-- ==== Sys2Proof/Decode.lean ====
section
/-! DEFINITION. Decoding and encoding: sample codes (R91, R92), command words (R97), the opcode map (R98). -/

namespace Sys2Proof

/-- Why an encoding stands for no instruction: the command word's opcode is reserved (R100). -/
inductive DecodeError where
  | reservedOpcode (w : Word)
  deriving DecidableEq, Repr

/-- Bits `lo + len - 1` down to `lo` of a command word, as an unsigned number (R9). -/
def field (w : Word) (lo len : Nat) : Nat := (w.extractLsb' lo len).toNat

/-- `OPC = W[31:24]` (R97). -/
def opcodeOf (w : Word) : Byte := w.extractLsb' 24 8

/-- The instruction of a 2-bit code, by its bits `SG`, `M0` (R91): all four values are defined (R99). -/
def decodeS2 (c : BitVec 2) : Instr :=
  match c.getLsbD 1, c.getLsbD 0 with
  | false, false => .s2_0
  | false, true => .s2_1
  | true, false => .s2_2
  | true, true => .s2_3

/-- The instruction of a 4-bit code, by its bits `SG`, `M2`, `M1`, `M0` (R92): all sixteen values are defined (R99). -/
def decodeS4 (c : BitVec 4) : Instr :=
  match c.getLsbD 3, c.getLsbD 2, c.getLsbD 1, c.getLsbD 0 with
  | false, false, false, false => .s4_0
  | false, false, false, true => .s4_1
  | false, false, true, false => .s4_2
  | false, false, true, true => .s4_3
  | false, true, false, false => .s4_4
  | false, true, false, true => .s4_5
  | false, true, true, false => .s4_6
  | false, true, true, true => .s4_7
  | true, false, false, false => .s4_8
  | true, false, false, true => .s4_9
  | true, false, true, false => .s4_a
  | true, false, true, true => .s4_b
  | true, true, false, false => .s4_c
  | true, true, false, true => .s4_d
  | true, true, true, false => .s4_e
  | true, true, true, true => .s4_f

/-- The command of a command word (R97). Opcodes `0x0B` to `0xFF` are reserved (R100); operand bits a command does not use
are ignored. -/
def decodeCommand (w : Word) : Except DecodeError Instr :=
  match (opcodeOf w).toNat with
  | 0x00 => .ok .nop
  | 0x01 => .ok (.aduStart (field w 0 8) (field w 8 8))
  | 0x02 => .ok .bcuInit
  | 0x03 => .ok (.bcuRead (field w 0 8))
  | 0x04 => .ok (.ltuT1 (field w 0 16))
  | 0x05 => .ok (.ltuT2 (field w 0 16))
  | 0x06 => .ok (.ltuT3 (field w 0 16))
  | 0x07 => .ok (.ltuLine (field w 0 16))
  | 0x08 => .ok .lduDecode
  | 0x09 => .ok .clrErr
  | 0x0A => .ok .softReset
  | _ => .error (.reservedOpcode w)

/-- The decoder: total, rejecting a reserved opcode by name. -/
def decode : Encoding → Except DecodeError Instr
  | .s2 c => .ok (decodeS2 c)
  | .s4 c => .ok (decodeS4 c)
  | .cw w => decodeCommand w

/-- The command word `(OPC << 24) | A` (R101), from the opcode and the three bytes of `A`, the highest first. -/
def commandWord (opc : Nat) (a2 a1 a0 : Nat) : Word :=
  BitVec.ofNat 8 opc ++ (BitVec.ofNat 8 a2 ++ (BitVec.ofNat 8 a1 ++ BitVec.ofNat 8 a0))

/-- The command word of a table lookup: `A[15:0] = i` (R97). -/
def lookupWord (opc i : Nat) : Word := commandWord opc 0 (i / 256) i

/-- The encoder (R91, R92, R97): unused operand bits are 0 (R101). -/
def encode : Instr → Encoding
  | .s2_0 => .s2 0b00#2
  | .s2_1 => .s2 0b01#2
  | .s2_2 => .s2 0b10#2
  | .s2_3 => .s2 0b11#2
  | .s4_0 => .s4 0x0#4
  | .s4_1 => .s4 0x1#4
  | .s4_2 => .s4 0x2#4
  | .s4_3 => .s4 0x3#4
  | .s4_4 => .s4 0x4#4
  | .s4_5 => .s4 0x5#4
  | .s4_6 => .s4 0x6#4
  | .s4_7 => .s4 0x7#4
  | .s4_8 => .s4 0x8#4
  | .s4_9 => .s4 0x9#4
  | .s4_a => .s4 0xA#4
  | .s4_b => .s4 0xB#4
  | .s4_c => .s4 0xC#4
  | .s4_d => .s4 0xD#4
  | .s4_e => .s4 0xE#4
  | .s4_f => .s4 0xF#4
  | .nop => .cw (commandWord 0x00 0 0 0)
  | .aduStart k s0 => .cw (commandWord 0x01 0 s0 k)
  | .bcuInit => .cw (commandWord 0x02 0 0 0)
  | .bcuRead n => .cw (commandWord 0x03 0 0 n)
  | .ltuT1 i => .cw (lookupWord 0x04 i)
  | .ltuT2 i => .cw (lookupWord 0x05 i)
  | .ltuT3 i => .cw (lookupWord 0x06 i)
  | .ltuLine i => .cw (lookupWord 0x07 i)
  | .lduDecode => .cw (commandWord 0x08 0 0 0)
  | .clrErr => .cw (commandWord 0x09 0 0 0)
  | .softReset => .cw (commandWord 0x0A 0 0 0)

/-- The encoding that `w`, an opcode-table row's bits in `nbits` bits, stands for: a 2-bit code, a 4-bit code or a command
word. Rounded up to a whole byte the two code formats have the same number of bits and their low four words coincide; the
spec tells them apart by the state only (R93), so a byte below 4 is read as format `S2`, the format the state after reset
selects, and one from 4 to 15 as `S4` (log entry 12). -/
def tableEncoding (nbits w : Nat) : Option Encoding :=
  if nbits ≤ 2 then some (.s2 (BitVec.ofNat 2 w))
  else if nbits ≤ 4 then some (.s4 (BitVec.ofNat 4 w))
  else if nbits ≤ 8 then
    if w < 4 then some (.s2 (BitVec.ofNat 2 w))
    else if w < 16 then some (.s4 (BitVec.ofNat 4 w))
    else none
  else some (.cw (BitVec.ofNat 32 w))

/-- The instruction the decoder reads from an opcode-table row's bits. -/
def decodeTableWord (nbits w : Nat) : Option Instr :=
  (tableEncoding nbits w).bind fun e => (decode e).toOption

end Sys2Proof
end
◇ ◇ ◇ ◇
What is needed →
Look through the entries above and quote exactly the lines from the line with "0 (R101). -/" to the line with "else some (.cw (BitVec.ofNat 32 w))", counting both of those lines.

Solution →
/-- The encoder (R91, R92, R97): unused operand bits are 0 (R101). -/
def encode : Instr → Encoding
  | .s2_0 => .s2 0b00#2
  | .s2_1 => .s2 0b01#2
  | .s2_2 => .s2 0b10#2
  | .s2_3 => .s2 0b11#2
  | .s4_0 => .s4 0x0#4
  | .s4_1 => .s4 0x1#4
  | .s4_2 => .s4 0x2#4
  | .s4_3 => .s4 0x3#4
  | .s4_4 => .s4 0x4#4
  | .s4_5 => .s4 0x5#4
  | .s4_6 => .s4 0x6#4
  | .s4_7 => .s4 0x7#4
  | .s4_8 => .s4 0x8#4
  | .s4_9 => .s4 0x9#4
  | .s4_a => .s4 0xA#4
  | .s4_b => .s4 0xB#4
  | .s4_c => .s4 0xC#4
  | .s4_d => .s4 0xD#4
  | .s4_e => .s4 0xE#4
  | .s4_f => .s4 0xF#4
  | .nop => .cw (commandWord 0x00 0 0 0)
  | .aduStart k s0 => .cw (commandWord 0x01 0 s0 k)
  | .bcuInit => .cw (commandWord 0x02 0 0 0)
  | .bcuRead n => .cw (commandWord 0x03 0 0 n)
  | .ltuT1 i => .cw (lookupWord 0x04 i)
  | .ltuT2 i => .cw (lookupWord 0x05 i)
  | .ltuT3 i => .cw (lookupWord 0x06 i)
  | .ltuLine i => .cw (lookupWord 0x07 i)
  | .lduDecode => .cw (commandWord 0x08 0 0 0)
  | .clrErr => .cw (commandWord 0x09 0 0 0)
  | .softReset => .cw (commandWord 0x0A 0 0 0)

/-- The encoding that `w`, an opcode-table row's bits in `nbits` bits, stands for: a 2-bit code, a 4-bit code or a command
word. Rounded up to a whole byte the two code formats have the same number of bits and their low four words coincide; the
spec tells them apart by the state only (R93), so a byte below 4 is read as format `S2`, the format the state after reset
selects, and one from 4 to 15 as `S4` (log entry 12). -/
def tableEncoding (nbits w : Nat) : Option Encoding :=
  if nbits ≤ 2 then some (.s2 (BitVec.ofNat 2 w))
  else if nbits ≤ 4 then some (.s4 (BitVec.ofNat 4 w))
  else if nbits ≤ 8 then
    if w < 4 then some (.s2 (BitVec.ofNat 2 w))
    else if w < 16 then some (.s4 (BitVec.ofNat 4 w))
    else none
  else some (.cw (BitVec.ofNat 32 w))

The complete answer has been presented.